We never saw that temper but you would get some silent treatment if you weren't on the good side at that moment but it was a very healthy relationship. Just two weeks after he was diagnosed, he came back to our newsroom to meet with our editors and was just cracking jokes, posing for portraits, he did a video with us and, you know, at the time, we asked him what he thought his legacy would be and he said something like being voted Ms. Congeniality in the Senate for all these years.

So, even facing a very catastrophic diagnosis, he was -- he was jovial and open to reporters, and I think that speaks to the healthy relationship he had with the press. STELTER: And one more point on his relationship with the press, he

was asked last year on NBC about President Trump's attacks against the media, the enemy of the people rhetoric. Let's take a listen to how McCain reacted to President Trump.

(BEGIN VIDEO CLIP)

SEN. JOHN MCCAIN (R), ARIZONA: I hate the press.
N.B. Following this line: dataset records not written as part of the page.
-- ==== Sys2Proof/Laws/State.lean ====
section
/-! SUPPORT. Each named update of State read through each field: an untouched field is the old one. No later proof
unfolds a record update. -/

namespace Sys2Proof.Machine

/-! ## setReg -/

@[simp] theorem State.setReg_cfg (s : State) (x : Reg) (b : Byte) : (s.setReg x b).cfg = s.cfg := rfl
@[simp] theorem State.setReg_pc (s : State) (x : Reg) (b : Byte) : (s.setReg x b).pc = s.pc := rfl
@[simp] theorem State.setReg_index (s : State) (x : Reg) (b : Byte) : (s.setReg x b).index = s.index := rfl
@[simp] theorem State.setReg_sp (s : State) (x : Reg) (b : Byte) : (s.setReg x b).sp = s.sp := rfl
@[simp] theorem State.setReg_stack (s : State) (x : Reg) (b : Byte) : (s.setReg x b).stack = s.stack := rfl
@[simp] theorem State.setReg_dt (s : State) (x : Reg) (b : Byte) : (s.setReg x b).dt = s.dt := rfl
@[simp] theorem State.setReg_st (s : State) (x : Reg) (b : Byte) : (s.setReg x b).st = s.st := rfl
@[simp] theorem State.setReg_mem (s : State) (x : Reg) (b : Byte) : (s.setReg x b).mem = s.mem := rfl
@[simp] theorem State.setReg_fb (s : State) (x : Reg) (b : Byte) : (s.setReg x b).fb = s.fb := rfl
@[simp] theorem State.setReg_keys (s : State) (x : Reg) (b : Byte) : (s.setReg x b).keys = s.keys := rfl
@[simp] theorem State.setReg_rnd (s : State) (x : Reg) (b : Byte) : (s.setReg x b).rnd = s.rnd := rfl
@[simp] theorem State.setReg_rndCount (s : State) (x : Reg) (b : Byte) : (s.setReg x b).rndCount = s.rndCount := rfl
@[simp] theorem State.setReg_ir (s : State) (x : Reg) (b : Byte) : (s.setReg x b).ir = s.ir := rfl
@[simp] theorem State.setReg_faultCode (s : State) (x : Reg) (b : Byte) : (s.setReg x b).faultCode = s.faultCode := rfl
@[simp] theorem State.setReg_faultPc (s : State) (x : Reg) (b : Byte) : (s.setReg x b).faultPc = s.faultPc := rfl
@[simp] theorem State.setReg_faultIr (s : State) (x : Reg) (b : Byte) : (s.setReg x b).faultIr = s.faultIr := rfl
@[simp] theorem State.setReg_loaded (s : State) (x : Reg) (b : Byte) : (s.setReg x b).loaded = s.loaded := rfl
@[simp] theorem State.setReg_stepped (s : State) (x : Reg) (b : Byte) : (s.setReg x b).stepped = s.stepped := rfl

/-! ## setPc -/

@[simp] theorem State.setPc_cfg (s : State) (w : Word) : (s.setPc w).cfg = s.cfg := rfl
@[simp] theorem State.setPc_v (s : State) (w : Word) : (s.setPc w).v = s.v := rfl
@[simp] theorem State.setPc_pc (s : State) (w : Word) : (s.setPc w).pc = w := rfl
@[simp] theorem State.setPc_index (s : State) (w : Word) : (s.setPc w).index = s.index := rfl
@[simp] theorem State.setPc_sp (s : State) (w : Word) : (s.setPc w).sp = s.sp := rfl
@[simp] theorem State.setPc_stack (s : State) (w : Word) : (s.setPc w).stack = s.stack := rfl
@[simp] theorem State.setPc_dt (s : State) (w : Word) : (s.setPc w).dt = s.dt := rfl
@[simp] theorem State.setPc_st (s : State) (w : Word) : (s.setPc w).st = s.st := rfl
@[simp] theorem State.setPc_mem (s : State) (w : Word) : (s.setPc w).mem = s.mem := rfl
@[simp] theorem State.setPc_fb (s : State) (w : Word) : (s.setPc w).fb = s.fb := rfl
@[simp] theorem State.setPc_keys (s : State) (w : Word) : (s.setPc w).keys = s.keys := rfl
@[simp] theorem State.setPc_rnd (s : State) (w : Word) : (s.setPc w).rnd = s.rnd := rfl
@[simp] theorem State.setPc_rndCount (s : State) (w : Word) : (s.setPc w).rndCount = s.rndCount := rfl
@[simp] theorem State.setPc_ir (s : State) (w : Word) : (s.setPc w).ir = s.ir := rfl
@[simp] theorem State.setPc_faultCode (s : State) (w : Word) : (s.setPc w).faultCode = s.faultCode := rfl
@[simp] theorem State.setPc_faultPc (s : State) (w : Word) : (s.setPc w).faultPc = s.faultPc := rfl
@[simp] theorem State.setPc_faultIr (s : State) (w : Word) : (s.setPc w).faultIr = s.faultIr := rfl
@[simp] theorem State.setPc_loaded (s : State) (w : Word) : (s.setPc w).loaded = s.loaded := rfl
@[simp] theorem State.setPc_stepped (s : State) (w : Word) : (s.setPc w).stepped = s.stepped := rfl

/-! ## advance -/

@[simp] theorem State.advance_cfg (s : State) : s.advance.cfg = s.cfg := rfl
@[simp] theorem State.advance_v (s : State) : s.advance.v = s.v := rfl
@[simp] theorem State.advance_pc (s : State) : s.advance.pc = s.pc + 2 := rfl
@[simp] theorem State.advance_index (s : State) : s.advance.index = s.index := rfl
@[simp] theorem State.advance_sp (s : State) : s.advance.sp = s.sp := rfl
@[simp] theorem State.advance_stack (s : State) : s.advance.stack = s.stack := rfl
@[simp] theorem State.advance_dt (s : State) : s.advance.dt = s.dt := rfl
@[simp] theorem State.advance_st (s : State) : s.advance.st = s.st := rfl
@[simp] theorem State.advance_mem (s : State) : s.advance.mem = s.mem := rfl
@[simp] theorem State.advance_fb (s : State) : s.advance.fb = s.fb := rfl
@[simp] theorem State.advance_keys (s : State) : s.advance.keys = s.keys := rfl
@[simp] theorem State.advance_rnd (s : State) : s.advance.rnd = s.rnd := rfl
@[simp] theorem State.advance_rndCount (s : State) : s.advance.rndCount = s.rndCount := rfl
@[simp] theorem State.advance_ir (s : State) : s.advance.ir = s.ir := rfl
@[simp] theorem State.advance_faultCode (s : State) : s.advance.faultCode = s.faultCode := rfl
@[simp] theorem State.advance_faultPc (s : State) : s.advance.faultPc = s.faultPc := rfl
@[simp] theorem State.advance_faultIr (s : State) : s.advance.faultIr = s.faultIr := rfl
@[simp] theorem State.advance_loaded (s : State) : s.advance.loaded = s.loaded := rfl
@[simp] theorem State.advance_stepped (s : State) : s.advance.stepped = s.stepped := rfl

/-! ## skipIf -/

@[simp] theorem State.skipIf_cfg (s : State) (c : Bool) : (s.skipIf c).cfg = s.cfg := by
  cases c <;> rfl
@[simp] theorem State.skipIf_v (s : State) (c : Bool) : (s.skipIf c).v = s.v := by
  cases c <;> rfl
@[simp] theorem State.skipIf_index (s : State) (c : Bool) : (s.skipIf c).index = s.index := by
  cases c <;> rfl
@[simp] theorem State.skipIf_sp (s : State) (c : Bool) : (s.skipIf c).sp = s.sp := by
  cases c <;> rfl
@[simp] theorem State.skipIf_stack (s : State) (c : Bool) : (s.skipIf c).stack = s.stack := by
  cases c <;> rfl
@[simp] theorem State.skipIf_dt (s : State) (c : Bool) : (s.skipIf c).dt = s.dt := by
  cases c <;> rfl
@[simp] theorem State.skipIf_st (s : State) (c : Bool) : (s.skipIf c).st = s.st := by
  cases c <;> rfl
@[simp] theorem State.skipIf_mem (s : State) (c : Bool) : (s.skipIf c).mem = s.mem := by
  cases c <;> rfl
@[simp] theorem State.skipIf_fb (s : State) (c : Bool) : (s.skipIf c).fb = s.fb := by
  cases c <;> rfl
@[simp] theorem State.skipIf_keys (s : State) (c : Bool) : (s.skipIf c).keys = s.keys := by
  cases c <;> rfl
@[simp] theorem State.skipIf_rnd (s : State) (c : Bool) : (s.skipIf c).rnd = s.rnd := by
  cases c <;> rfl
@[simp] theorem State.skipIf_rndCount (s : State) (c : Bool) : (s.skipIf c).rndCount = s.rndCount := by
  cases c <;> rfl
@[simp] theorem State.skipIf_ir (s : State) (c : Bool) : (s.skipIf c).ir = s.ir := by
  cases c <;> rfl
@[simp] theorem State.skipIf_faultCode (s : State) (c : Bool) : (s.skipIf c).faultCode = s.faultCode := by
  cases c <;> rfl
@[simp] theorem State.skipIf_faultPc (s : State) (c : Bool) : (s.skipIf c).faultPc = s.faultPc := by
  cases c <;> rfl
@[simp] theorem State.skipIf_faultIr (s : State) (c : Bool) : (s.skipIf c).faultIr = s.faultIr := by
  cases c <;> rfl
@[simp] theorem State.skipIf_loaded (s : State) (c : Bool) : (s.skipIf c).loaded = s.loaded := by
  cases c <;> rfl
@[simp] theorem State.skipIf_stepped (s : State) (c : Bool) : (s.skipIf c).stepped = s.stepped := by
  cases c <;> rfl

theorem State.skipIf_pc (s : State) (c : Bool) : (s.skipIf c).pc = if c then s.pc + 2 else s.pc := by
  cases c <;> rfl

/-! ## setResultFlag -/

@[simp] theorem State.setResultFlag_cfg (s : State) (x : Reg) (r f : Byte) : (s.setResultFlag x r f).cfg = s.cfg := rfl
@[simp] theorem State.setResultFlag_pc (s : State) (x : Reg) (r f : Byte) : (s.setResultFlag x r f).pc = s.pc := rfl
@[simp] theorem State.setResultFlag_index (s : State) (x : Reg) (r f : Byte) : (s.setResultFlag x r f).index = s.index := rfl
@[simp] theorem State.setResultFlag_sp (s : State) (x : Reg) (r f : Byte) : (s.setResultFlag x r f).sp = s.sp := rfl
@[simp] theorem State.setResultFlag_stack (s : State) (x : Reg) (r f : Byte) : (s.setResultFlag x r f).stack = s.stack := rfl
@[simp] theorem State.setResultFlag_dt (s : State) (x : Reg) (r f : Byte) : (s.setResultFlag x r f).dt = s.dt := rfl
@[simp] theorem State.setResultFlag_st (s : State) (x : Reg) (r f : Byte) : (s.setResultFlag x r f).st = s.st := rfl
@[simp] theorem State.setResultFlag_mem (s : State) (x : Reg) (r f : Byte) : (s.setResultFlag x r f).mem = s.mem := rfl
@[simp] theorem State.setResultFlag_fb (s : State) (x : Reg) (r f : Byte) : (s.setResultFlag x r f).fb = s.fb := rfl
@[simp] theorem State.setResultFlag_keys (s : State) (x : Reg) (r f : Byte) : (s.setResultFlag x r f).keys = s.keys := rfl
@[simp] theorem State.setResultFlag_rnd (s : State) (x : Reg) (r f : Byte) : (s.setResultFlag x r f).rnd = s.rnd := rfl
@[simp] theorem State.setResultFlag_rndCount (s : State) (x : Reg) (r f : Byte) : (s.setResultFlag x r f).rndCount = s.rndCount := rfl
@[simp] theorem State.setResultFlag_ir (s : State) (x : Reg) (r f : Byte) : (s.setResultFlag x r f).ir = s.ir := rfl
@[simp] theorem State.setResultFlag_faultCode (s : State) (x : Reg) (r f : Byte) : (s.setResultFlag x r f).faultCode = s.faultCode := rfl
@[simp] theorem State.setResultFlag_faultPc (s : State) (x : Reg) (r f : Byte) : (s.setResultFlag x r f).faultPc = s.faultPc := rfl
@[simp] theorem State.setResultFlag_faultIr (s : State) (x : Reg) (r f : Byte) : (s.setResultFlag x r f).faultIr = s.faultIr := rfl
@[simp] theorem State.setResultFlag_loaded (s : State) (x : Reg) (r f : Byte) : (s.setResultFlag x r f).loaded = s.loaded := rfl
@[simp] theorem State.setResultFlag_stepped (s : State) (x : Reg) (r f : Byte) : (s.setResultFlag x r f).stepped = s.stepped := rfl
I hate you especially, but the fact is we need you. We need a free press. We must have it. It's vital.

If you want to preserve -- I'm very serious now -- if you want to preserve democracy as we know it, you have to have a free and many times adversarial press. And without it, I'm afraid that we would lose so much of our individual liberties over time. That's how dictators get started.

(END VIDEO CLIP)

STELTER: As Hillary Clinton said, McCain was trying to sound the alarm about some of what's going on in this country, Dan.

RATHER: No question in recent years, last year and a half, two years, he was trying to sound the alarm, but that reminds me, seeing that clip reminds me even what you said about how he handled himself in the Arizona newsroom, we shouldn't lose sight of the fact that there was something genuinely noble about John McCain. I think all you need to know about him is when he was a prisoner of war with the North Vietnamese, he had been there a while. When they offered to release him because in respect of his father who was commanding American forces in the Pacific, John McCain wouldn't go unless they released all of them.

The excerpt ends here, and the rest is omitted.